▶ [TASK DIRECTIONS] Where the records below reach the line containing "0)) = false := by decide", start transcribing, and end with the line containing "theorem witness_CountersAndShadows : (isReg", exactly and with nothing else added.
▬▬▬▬▬▬
-- ==== Sys2Proof/Tests/Slice0.lean ====
section
/-! SUPPORT. Tests: ill-formed commands are refused, each statement with hypotheses has a state that meets them (for each of
its clauses, in the statement's order; the state is the device named, with an empty queue), and single steps give what the
manual says. -/

namespace Sys2Proof.Tests

open Sys2Proof.Machine

/-! ### Devices -/

def mg : Src := ⟨.mgmt, false⟩
def ho : Src := ⟨.host, false⟩
def th3 : Fin 16 := 3

/-- A part in RUN with start-up complete, every feature of the offer active, and house time 5 blocks and 777 tk. -/
def live : Dev :=
  let d := Dev.reset
  let d := { d with
    time := { d.time with counting := true, ht := 15729417, smp := 240, blk := 5 }
    sys := { d.sys with phase := .ready }
    hcp := { d.hcp with active := 0x3FFF }
    mem := { d.mem with wiping := 0, windowOpen := true } }
  (d.put F.sysStatusReady 1).put F.hcpStatusNegotiated 1

/-- The same in DOZE. -/
def dozing : Dev := live.put F.pwrStatusState 2

/-- `live` with the words of an instruction at thread 3's PC, and that thread READY. -/
def cue (w e : Nat) (x : Thread → Thread := id) : Dev :=
  let d := ((live.put F.cueCtrl 1).setThread 3 (x { Thread.zero with state := .ready, pc := 0x100 }))
  (d.setBytes 0x02000100 (bytesOf w 4 ++ bytesOf e 4)).setTag 0x02000100 ⟨3, 0, 0, 0, 0⟩

/-- The device after a command. -/
def run (c : Instr) (d : Dev) : Dev :=
  match exec c ⟨[], d⟩ with
  | .next t => t.dev
  | _ => Dev.reset

/-- The words of thread 3's instruction. -/
def ins (op rd ra low : Nat) : Nat := op * 2 ^ 26 + rd * 2 ^ 22 + ra * 2 ^ 18 + low

/-! ### Well-formedness -/

theorem test_wf_registerWrite : Instr.wf (.registerWrite [regReq .mgmt 0x830 5 false]) = true := by decide
theorem test_ill_registerWrite_none : Instr.wf (.registerWrite []) = false := by decide
theorem test_ill_request_empty : Instr.wf (.registerWrite [⟨.mgmt, 0x830, [], false⟩]) = false := by decide
theorem test_ill_request_unaligned : Instr.wf (.registerWrite [⟨.mgmt, 0x831, [1, 2, 3, 4], false⟩]) = false := by decide
theorem test_ill_request_length : Instr.wf (.registerWrite [⟨.mgmt, 0x830, [1, 2, 3], false⟩]) = false := by decide
theorem test_ill_request_twice :
    Instr.wf (.registerWrite [regReq .mgmt 0x830 5 false, regReq .mgmt 0x834 5 false]) = false := by decide
theorem test_ill_counterRead : Instr.wf (.counterReadClear .mgmt 0x8000) = false ∧ Instr.wf (.counterReadClear .mgmt 2) = false := by
  decide
theorem test_ill_apply : Instr.wf (.apply mg 0x401) = false ∧ Instr.wf (.discard mg 0x7400) = false := by decide
theorem test_ill_ltc : Instr.wf (.ltcInFrame ⟨0, 29, false, true, 0⟩) = false := by decide
theorem test_ill_rivals : Instr.wf (.st th3 [⟨.host, 0x830, [], false⟩]) = false
    ∧ Instr.wf (.tcuset th3 [⟨.host, 0x830, [], false⟩]) = false ∧ Instr.wf (.gpo th3 [⟨.host, 0x830, [], false⟩]) = false
    ∧ Instr.wf (.wreg 0 [⟨.mgmt, 0x831, [1, 2, 3, 4], false⟩]) = false
    ∧ Instr.wf (.wr 0x30 0 [] [⟨.mgmt, 0x831, [1, 2, 3, 4], false⟩]) = false
    ∧ Instr.wf (.twtWriteTransfer [] false [⟨.host, 0x830, [], false⟩]) = false := by decide
theorem test_ill_rd : Instr.wf (.rd 0x20 (2 ^ 32) 4 false []) = false ∧ Instr.wf (.rd 0x20 0 0x10001 false []) = false
    ∧ Instr.wf (.rd 0x20 0 4 false [1]) = false := by decide
theorem test_ill_wr : Instr.wf (.wr 0x30 (2 ^ 32) [] []) = false := by decide
theorem test_ill_twcDone : Instr.wf (.twcDone [] (some 65537)) = false := by decide
theorem test_ill_chars : Instr.wf (.ua0RxChar (List.replicate 8 0)) = false ∧ Instr.wf (.ua0RxChar (List.replicate 13 0)) = false
    ∧ Instr.wf (.slowRxChar (List.replicate 10 0)) = false ∧ Instr.wf (.cardRxChar (List.replicate 11 0)) = false := by decide
theorem test_ill_card : Instr.wf (.scan (.badStatus 0 0 0 257)) = false
    ∧ Instr.wf (.stage [⟨.badStatus 0 0 0 257, true⟩]) = false ∧ Instr.wf (.verify ⟨.badStatus 0 0 0 257, true⟩) = false := by
  decide
theorem ill_card_bytes (b : List Byte) (h : 4096 < b.length) : Instr.wf (.scan (.bytes b)) = false := by
  simp only [Instr.wf, cardWf, decide_eq_false_iff_not]; omega

/-! ### The queue, the interface, reset -/

theorem witness_EmptyQueueAndOrder : State.reset.pending = [] ∧ State.reset.dev.time.counting = false
    ∧ live.time.counting = true := by decide

theorem witness_MemoryStaysCanonical : (∃ t, step ⟨[.nop 0], live⟩ = .next t) ∧ Memory.wf live.mem.bytes = true :=
  ⟨⟨_, rfl⟩, by decide⟩

/-- A confirmed transition from ASSEMBLY to FIELD. -/
def moving : Dev := { live with sys := { live.sys with lc := 1, lcPend := some 2, lcGo := some 2, lcSince := 5 } }

theorem witness_FusesOnlyForward : (∃ t, step ⟨[.lcTransition], moving⟩ = .next t)
    ∧ ∀ x, moving.sys.lcPend = some x ∨ moving.sys.lcGo = some x → moving.sys.lc.toNat < x.toNat := ⟨⟨_, rfl⟩, by decide⟩

theorem witness_RegisterWrites : (live.Takes mg F.htSetLo.addr 5 ∧ live.reg F.htSetLo.addr ≠ 5 ∧ live.MaySet mg F.htSetLo)
    ∧ (isReg F.dbgCtrlHalt.addr = true ∧ live.reaches .host F.dbgCtrlHalt.addr = true
      ∧ (live.regRefusal (regReq .host F.dbgCtrlHalt.addr 1 false)).isError = true)
    ∧ dozing.reaches .host F.htSetLo.addr = false ∧ (dozing.sys.phase ≠ .awaitXi ∧ dozing.served F.outMuteMute.addr = false) := by
  unfold Dev.Takes Dev.MaySet; decide

theorem witness_RequestsOfOneCycle : live.Takes mg F.htSetHi.addr 5 ∧ live.Takes ⟨.host, true⟩ F.htSetHi.addr 6
    ∧ live.Takes ⟨.host, true⟩ F.htSetHi.addr 5 ∧ live.MaySet mg F.htSetHi ∧ live.MaySet ⟨.host, true⟩ F.htSetHi := by
  unfold Dev.Takes Dev.MaySet; decide

theorem witness_CountersAndShadows : (isReg F.memCntCe.addr = true ∧ F.memCntCe.addr % 4 = 0
      ∧ (regFields F.memCntCe.addr).any (fun f => decide (f.acc = .rc)) = true ∧ live.reaches .host F.memCntCe.addr = true)
    ∧ (isApply 0x47FC = true ∧ 0x4400 % 0x400 = 0 ∧ 0x4400 < 0x7400 ∧ isReg 0x47FC = true
      ∧ (⟨2, 21, .rws .apply, 0⟩ : Field) ∈ regFields 0x4440 ∧ live.Takes mg 0x47FC 1 ∧ live.Takes mg 0x47FC 2) := by
  unfold Dev.Takes; decide

/-! ### House time -/

def stamp : Stamp := ⟨0x123456789, 3, false, 16, true⟩
/-- Two entries in the log FIFO, and the strike FIFO full. -/
def logged : Dev := { live with time := { live.time with logFifo := [stamp, stamp], strikeFifo := List.replicate 16 stamp } }
/-- The timestamper takes both edges of pin 15 and of pin 0, the latter to the strike FIFO. -/
def taking (d : Dev) : Dev := ((d.put F.htTsEn 0x8001).put F.htTsEdge 0x80000002).put F.htTsRouteGp 1

theorem witness_TimeReads : live.reaches .host F.htNowLo.addr = true ∧ logged.reaches .host F.htNowLo.addr = true ∧ logged.time.logFifo = [stamp, stamp]
    ∧ live.time.logFifo = [] := by decide

theorem witness_TimestamperTakesEdges :
    (let d := taking logged
     d.time.counting = true ∧ (d.get F.htTsEn).testBit 0 = true ∧ d.get F.htTsEdge % 4 = 2 ∧ (d.get F.htGpOe).testBit 0 = false
      ∧ d.time.gpSettle.getLsbD 0 = false ∧ (d.get F.htTsRouteGp).testBit 0 = true ∧ 16 ≤ d.time.strikeFifo.length)
    ∧ (let d := taking logged
       (d.get F.htTsEn).testBit 15 = true ∧ d.get F.htTsEdge / 4 ^ 15 % 4 = 2 ∧ (d.get F.htGpOe).testBit 15 = false
        ∧ d.time.gpSettle.getLsbD 15 = false ∧ (d.get F.htTsRouteGp).testBit 15 = false ∧ d.time.logFifo.length < 16
        ∧ Tab.find d.time.lastEdge 15 = none)
    ∧ (live.get F.htTsEn).testBit 15 = false
    ∧ ({ live.time with gpSettle := 0x8000 }).gpSettle.getLsbD 15 = true ∧ live.time.gpSettle.getLsbD 15 = false := by decide

/-- The loop in a state, with the standard of a code. -/
def ref (d : Dev) (std state : Nat) : Dev := (d.put F.refCtrlStd std).put F.refStatusState state
def anchor : Anchor := ⟨-1000000, 3145728000, false⟩
def withAnchor (d : Dev) : Dev := { d with ref := { d.ref with reanchor := some anchor } }

theorem witness_RunControlOfTime : (live.MaySet mg F.refCtrlRun ∧ live.TakesField mg F.refCtrlRun 1 ∧ live.on F.refCtrlRun = false)
    ∧ (let d := (ref live 13 2).put F.refCtrlRun 1
       d.MaySet mg F.refCtrlRun ∧ d.TakesField mg F.refCtrlRun 0 ∧ d.on F.refCtrlRun = true)
    ∧ (withAnchor live).ref.reanchor = some anchor ∧ { live.ref with waitSet := some 5 }.waitSet = some 5 ∧ live.ref.reanchor = none
    ∧ live.TakesField mg F.htCtrl 1 ∧ (live.put F.refCtrlTodSrc 3).get F.refCtrlTodSrc = 3 ∧ live.get F.refCtrlTodSrc = 0
    ∧ (ref live 13 1).get F.refStatusState = 1 ∧ live.get F.refStatusState = 0
    ∧ (2 ≤ (ref live 13 4).get F.refStatusState ∧ (ref live 13 4).std.b = 1 ∧ (ref live 13 4).TakesField mg F.htCtrl 1) := by
  unfold Dev.TakesField Dev.Takes Dev.MaySet; decide

/-- A reference at PPS_IN whose last edge was accepted at 5. -/
def pps : Dev := { (ref live 13 3).put F.refCtrlRun 1 with ref := { live.ref with searching := false, lastEdge := some 5, holdAt := some (-9) } }

theorem witness_ReferenceLossAndAlignment : (pps.time.counting = true ∧ pps.on F.refCtrlRun = true ∧ pps.ref.searching = false
      ∧ (ref pps 13 2).get F.refStatusState = 2 ∧ (ref pps 13 1).get F.refStatusState = 1 ∧ pps.ref.fromHold = false)
    ∧ (pps.get F.refStatusState = 3 ∧ pps.ref.holdAt = some (-9))
    ∧ (pps.get F.refCtrlStd = 13 ∧ pps.ref.unitAnom = false ∧ pps.ref.lastEdge = some 5)
    ∧ (let x : RefEdge := ⟨5 + 3145728000, true, false, false, 0, true, 0⟩
       4 * (((x.at' : Int) - 5 - (1 * secondTk : Nat)).natAbs) ≤ min (4 * pps.get F.refWin) secondTk ∧ x.absent = false ∧ x.bad = false)
    ∧ (⟨5, true, false, true, 0, true, 0⟩ : RefEdge).absent = true := by decide

theorem witness_TimeSteps : live.time.counting = true ∧ (withAnchor live).ref.reanchor = some anchor
    ∧ (live.put F.htLeapCtrlDir 1).get F.htLeapCtrlDir = 1 ∧ (live.put F.htLeapCtrlDir 2).get F.htLeapCtrlDir = 2 := by decide

/-- 23:59:59 and the last frame of 25. -/
def ltcWord : BitVec 80 := 0xBFFC0203050905090204
def sentence : Sentence := ⟨1000, 37, 0, 0⟩
def told : Dev := { live.put F.refCtrlTodSrc 1 with ref := { live.ref with
  ltcPrev := some (23, 59, 59, 23), ltcAt := some 15729416, ltcLast := some (23, 59, 59, 23), sentence := some sentence } }

theorem witness_LabelsTaken : told.time.counting = true
    ∧ ((ltcWord >>> 64).toNat = 0xBFFC ∧ told.ref.ltcPrev = some (23, 59, 59, 23) ∧ told.ref.ltcLast = some (23, 59, 59, 23)
      ∧ told.ref.ltcAt = some 15729416 ∧ (max told.now 0 : Nat) ≤ (15729416 : Nat) + 100 * blockTk ∧ live.ref.ltcAt = none
      ∧ ltcNext 25 (ltcWord.getLsbD 10) (23, 59, 59, 23) = (23, 59, 59, 24))
    ∧ (live.ref.ltcLast = none)
    ∧ (told.on F.refCtrlPpsPol = false ∧ told.ref.sentence = some sentence ∧ told.get F.refCtrlTodSrc = 1) := by decide

/-! ### Cue engine -/

/-- The conditions of an issue, where no operation is outstanding. -/
theorem issues_of {d : Dev} {th : Fin 16} {op : Nat} {w e : Word}
    (h : d.canIssue th = true ∧ d.found th = .ok (w, e) ∧ opcodeOf w = op ∧ (d.thread th).outst = none) : d.Issues th op w e :=
  ⟨h.1, h.2.1, h.2.2.1, fun o ho => by rw [h.2.2.2] at ho; cases ho⟩

/-- Thread 3 of `cue w e x` can issue `w`, with the extension word `e` where it has one. -/
def Meets (w : Nat) (e : Word := 0) (x : Thread → Thread := id) : Prop :=
  (cue w e.toNat x).Issues th3 (w / 2 ^ 26) (BitVec.ofNat 32 w) e

theorem witness_CueComputes : Meets (ins 0x04 2 1 0x20001) ∧ Meets (ins 0x05 2 1 0x3000) ∧ Meets (ins 0x06 2 1 0x13000)
    ∧ Meets (ins 0x07 2 1 0x3000) ∧ Meets (ins 0x08 2 1 0x20005) ∧ Meets (ins 0x09 2 1 0x3000) ∧ Meets (ins 0x0A 2 1 0x2001F)
    ∧ Meets (ins 0x0B 2 1 0x3001F) ∧ Meets (ins 0x0C 0 1 0x3000) ∧ Meets (ins 0x01 15 0 0xFFFF)
    ∧ Meets (ins 0x01 15 8 0) 0xABCD1234 := by
  refine ⟨?_, ?_, ?_, ?_, ?_, ?_, ?_, ?_, ?_, ?_, ?_⟩ <;> exact issues_of (by decide)

theorem witness_CueChangesFlow : Meets (ins 0x10 15 15 0x3FFFF) ∧ Meets (ins 0x11 11 0 5) ∧ Meets (ins 0x14 2 0 5)
    ∧ Meets (ins 0x12 0 0 9) ∧ Meets (ins 0x13 0 0 0) 0 (fun x => { x with stack := [4, 8] })
    ∧ Meets (ins 0x12 0 0 9) 0 (fun x => { x with stack := List.replicate 8 4 }) ∧ Meets (ins 0x13 0 0 0) := by
  refine ⟨?_, ?_, ?_, ?_, ?_, ?_, ?_⟩ <;> exact issues_of (by decide)

theorem witness_CueStopsAndTraps : Meets (ins 0x1F 0 0 0) ∧ Meets (ins 0x3D 0 0 0) ∧ Meets (ins 0x3E 0 0 0xFFFF)
    ∧ ((cue 0 0).canIssue th3 = true ∧ (cue 0 0).found th3 = .error (Trap.illegal, 0)) := by
  refine ⟨issues_of (by decide), issues_of (by decide), issues_of (by decide), by decide⟩

/-- An outstanding operation whose answer goes to g2. -/
def outst : Outst := ⟨2, ⟨.voff, 4, true, 0⟩, none⟩
def holding (x : Thread) : Thread := { x with outst := some outst }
▬▬▬▬▬▬
▶ [EXERCISE SOLUTION]
    ∧ Instr.wf (.slowRxChar (List.replicate 10 0)) = false ∧ Instr.wf (.cardRxChar (List.replicate 11 0)) = false := by decide
theorem test_ill_card : Instr.wf (.scan (.badStatus 0 0 0 257)) = false
    ∧ Instr.wf (.stage [⟨.badStatus 0 0 0 257, true⟩]) = false ∧ Instr.wf (.verify ⟨.badStatus 0 0 0 257, true⟩) = false := by
  decide
theorem ill_card_bytes (b : List Byte) (h : 4096 < b.length) : Instr.wf (.scan (.bytes b)) = false := by
  simp only [Instr.wf, cardWf, decide_eq_false_iff_not]; omega

/-! ### The queue, the interface, reset -/

theorem witness_EmptyQueueAndOrder : State.reset.pending = [] ∧ State.reset.dev.time.counting = false
    ∧ live.time.counting = true := by decide

theorem witness_MemoryStaysCanonical : (∃ t, step ⟨[.nop 0], live⟩ = .next t) ∧ Memory.wf live.mem.bytes = true :=
  ⟨⟨_, rfl⟩, by decide⟩

/-- A confirmed transition from ASSEMBLY to FIELD. -/
def moving : Dev := { live with sys := { live.sys with lc := 1, lcPend := some 2, lcGo := some 2, lcSince := 5 } }

theorem witness_FusesOnlyForward : (∃ t, step ⟨[.lcTransition], moving⟩ = .next t)
    ∧ ∀ x, moving.sys.lcPend = some x ∨ moving.sys.lcGo = some x → moving.sys.lc.toNat < x.toNat := ⟨⟨_, rfl⟩, by decide⟩

theorem witness_RegisterWrites : (live.Takes mg F.htSetLo.addr 5 ∧ live.reg F.htSetLo.addr ≠ 5 ∧ live.MaySet mg F.htSetLo)
    ∧ (isReg F.dbgCtrlHalt.addr = true ∧ live.reaches .host F.dbgCtrlHalt.addr = true
      ∧ (live.regRefusal (regReq .host F.dbgCtrlHalt.addr 1 false)).isError = true)
    ∧ dozing.reaches .host F.htSetLo.addr = false ∧ (dozing.sys.phase ≠ .awaitXi ∧ dozing.served F.outMuteMute.addr = false) := by
  unfold Dev.Takes Dev.MaySet; decide

theorem witness_RequestsOfOneCycle : live.Takes mg F.htSetHi.addr 5 ∧ live.Takes ⟨.host, true⟩ F.htSetHi.addr 6
    ∧ live.Takes ⟨.host, true⟩ F.htSetHi.addr 5 ∧ live.MaySet mg F.htSetHi ∧ live.MaySet ⟨.host, true⟩ F.htSetHi := by
  unfold Dev.Takes Dev.MaySet; decide

theorem witness_CountersAndShadows : (isReg F.memCntCe.addr = true ∧ F.memCntCe.addr % 4 = 0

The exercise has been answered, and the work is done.